Своими наблюдениями я делился с опытным пожилым чтецом и бывшим фронтовиком Нико­лаем Петровичем Поповичем, к которому изна­чально почувствовал сердечное расположение:

- Мишенька, ну что ты хочешь?! Это же не­ церковные люди! Им дана такая редкая возмож­ность - воцерковиться, стать духовными, кос­нуться Источника воды живой! А они - хи-хи да ха-ха! Понятно, дело молодое, кровь играет! Но какой пример они всем подают? Сплошной со­блазн! Как были светскими людьми, так и оста­лись! Куда-то не поступили, где-то не удержа­
лись, лишились места - и прибились по блату к храму, чтобы подзаработать! А душа-то отстоит далече! Нет бы посоветоваться, спросить батю­шек - как жить дальше, что делать? Куда там - они сами «всё знают»! Служба ещё не кончилась, а все певчие из храма уже гурьбой бегут! Беда! Но не все такие, не думай!

Отец настоятель кадит народ. Все склонились в поклоне. Певчие продолжают переговаривать­ся. Они знают, что от них многое зависит и что без пения - нет службы. Поэтому уверены, что замечания им не сделают. А и сделают - так сра­зу же и забудут.

В тишине читается воскресное евангельское зачало. Кто-то закашлялся. Неожиданно закри­чал на всю церковь младенец. На маму стали обо­рачиваться, и она поспешно вышла в притвор.

- «Во едину же от суббот, Мария Магдалина прииде, ещё сущи тьме, на гроб...»

И шло повествование о бесстрашных жёнах-мироносицах, которые спешили ранним воскрес­ным утром к погребённому Учителю...

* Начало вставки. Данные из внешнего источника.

-- ==== Sys2Proof/WellFormed.lean ====
section
/-! DEFINITION. Which instructions are well formed: check 12 of R26 over the operand forms that the chapters give, the
class and the clause enders of R9 and R10, and the registers an instruction names (R99). -/

namespace Sys2Proof

/-- What an operand field holds (R19, R22). `name` names a register whose value is not read (R112). -/
inductive OperandKind where
  | unused
  | reg
  | pair
  | quad
  | regs (n : Nat)
  | pred
  | imm (top : Nat)
  | name
deriving DecidableEq, Repr

/-- The kinds of D, A, B and C in one form of an instruction. -/
structure Form where
  d : OperandKind
  a : OperandKind
  b : OperandKind
  c : OperandKind
deriving DecidableEq, Repr

namespace Forms

/-- A form that is assigned when a condition on MINOR, MOD and the literal holds. -/
def ok (c : Bool) (d a b k : OperandKind) : Option Form := if c then some ⟨d, a, b, k⟩ else none
/-- An unused field. -/
def z : OperandKind := .unused
/-- A 32-bit register. -/
def r : OperandKind := .reg
/-- A pair. -/
def p : OperandKind := .pair
/-- A predicate. -/
def q : OperandKind := .pred
/-- One, two or four registers. -/
def kn (n : Nat) : OperandKind := if n = 4 then .quad else if n = 2 then .pair else .reg
/-- A pair where MINOR 0 selects the 64-bit type. -/
def w64 (m : Nat) : OperandKind := if m = 1 then .pair else .reg
/-- The types of R124: 2 and 3 are the 64-bit ones. -/
def t4 (m : Nat) : OperandKind := if 2 ≤ m then .pair else .reg
/-- A literal-capable source B (R21). -/
def lb (lit : Bool) (k : OperandKind) : OperandKind := if lit then .unused else k
/-- A small offset, which a literal replaces (R119, R159, R187). -/
def off (lit : Bool) : OperandKind := if lit then .unused else .imm 255
/-- How many registers a type code of R24 takes. -/
def typeRegs (t : Nat) : Nat :=
  if t = 12 then 4 else if t = 3 || t = 7 || t = 11 || t = 13 then 2 else 1
/-- Rounding mode at most `top`, SAT free, MOD 7:4 zero (R23). -/
def rnd (top o : Nat) : Bool := o % 8 ≤ top && o < 16
/-- The load types of R159. -/
def loadType (m : Nat) : Bool := m == 0 || m == 4 || m == 1 || m == 5 || m == 10 || m == 11 || m == 12
/-- The store types of R159. -/
def storeType (m : Nat) : Bool := m == 8 || m == 9 || m == 10 || m == 11 || m == 12
/-- The pairings of operation and type of R163. -/
def atomOk (m op : Nat) : Bool :=
  let int := m == 2 || m == 6 || m == 3 || m == 7
  let raw := m == 10 || m == 11
  (op == 0 && (int || m == 14)) || ((op == 1 || op == 2) && int) || (3 ≤ op && op ≤ 7 && raw)
/-- The pairings of operation, type, rounding and saturation of R90. -/
def gredOk (m o : Nat) : Bool :=
  let op := o / 16
  let int := m == 2 || m == 6 || m == 3 || m == 7
  let flt := m == 13 || m == 14
  let raw := m == 10 || m == 11
  o < 128 &&
  ((op == 0 && ((int && o % 8 == 0) || (flt && o % 8 ≤ 3))) ||
   ((op == 1 || op == 2) && (int || flt) && o % 16 == 0) ||
   (op == 3 && (m == 2 || m == 3 || flt) && o % 16 == 0) ||
   ((op == 4 || op == 5 || op == 6) && (int || raw) && o % 16 == 0))
/-- The type codes of a conversion (R147). -/
def cvtOk (dst src o : Nat) : Bool :=
  let code := fun t => t ≤ 7 || (13 ≤ t && t ≤ 22)
  let float := fun t => 13 ≤ t && t ≤ 22
  code dst && code src && rnd 4 o &&
  !(dst == 22 && !float src) && !(src == 22 && !float dst) && !(dst == 22 && o % 8 == 4)
/-- The literal as a number. -/
def litNat (f : Fields) : Nat := match f.lit with | some x => x.toNat | none => 0
/-- A literal offset that is a multiple of 4 (R119). -/
def litMul4 (f : Fields) : Bool := litNat f % 4 == 0
/-- The control registers of R382. -/
def crReadable (n : Nat) : Bool :=
  n ≤ 4 || (8 ≤ n && n ≤ 10) || (0x10 ≤ n && n ≤ 0x12) || (0x18 ≤ n && n ≤ 0x1F) || n == 0x20
/-- The control registers that CRW writes (R382). -/
def crWritable (n : Nat) : Bool := n ≤ 4 || n == 8 || n == 9
/-- The MOD bits an engine form lists, in bits 7:5 (R295). -/
def engMod (allowed o : Nat) : Bool := o % 32 == 0 && (o / 32) &&& (7 - allowed) == 0
/-- .shd only with a window destination (R296). -/
def shdOk (m o : Nat) : Bool := !hasBit o 5 || m % 4 == 2
/-- The patch literal stands exactly with H (R295). Bits 31:12 of it, which R295 does not use and R22 does not name, must be
zero as unused fields are (DESIGN CHOICE, log entry 87). -/
def heldLit (f : Fields) : Bool := f.lit.isSome == f.mod.getLsbD 7 && litNat f < 4096
/-- The literal of MIRR (R295). Its bits 11:0 with H = 0 and its bits 15:12, which R22 does not name, must be zero as unused
fields are (DESIGN CHOICE, log entry 87). -/
def mirrLit (f : Fields) : Bool :=
  bits (litNat f) 15 12 == 0 && (f.mod.getLsbD 7 || bits (litNat f) 11 0 == 0)
/-- The MOD of COLL: .ord and, for the reducing ops, the reduction (R309). -/
def collMod (m o : Nat) : Bool :=
  o < 128 && o % 16 == 0 && o / 16 % 4 ≤ 2 && (m ≤ 1 || o / 16 % 4 == 0)
/-- A literal whose bits 15:0 are zero (R295). -/
def litLow (f : Fields) : Bool := bits (litNat f) 15 0 == 0
/-- The M code and the unused MINOR bits of MMA (R269). -/
def mmaOk (m : Nat) : Bool := m / 4 % 4 ≤ 2 && m < 32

Я слушал слова благовестия, и праздничное, радостное и возвышенное чувство охватывало душу и высвещало все её уголки. Как это кра­сиво - «жёны-мироносицы»! И «мир», и «мир-ро» - всё в одном удивительном слове. А «текли» жены, то есть бежали, ко гробу, где они найдут одни только свитые погребальные полотна, а Го­сподь уже воскреснет, и не будет Его среди мёрт­вых. Вот мироносицы заходят в тёмную пещеру, а она - пуста. Женщины оборачиваются и видят позади себя белого ангела, и он спрашивает их:

- Что вы ищете Живого среди мёртвых? Его здесь нет. Он воскрес!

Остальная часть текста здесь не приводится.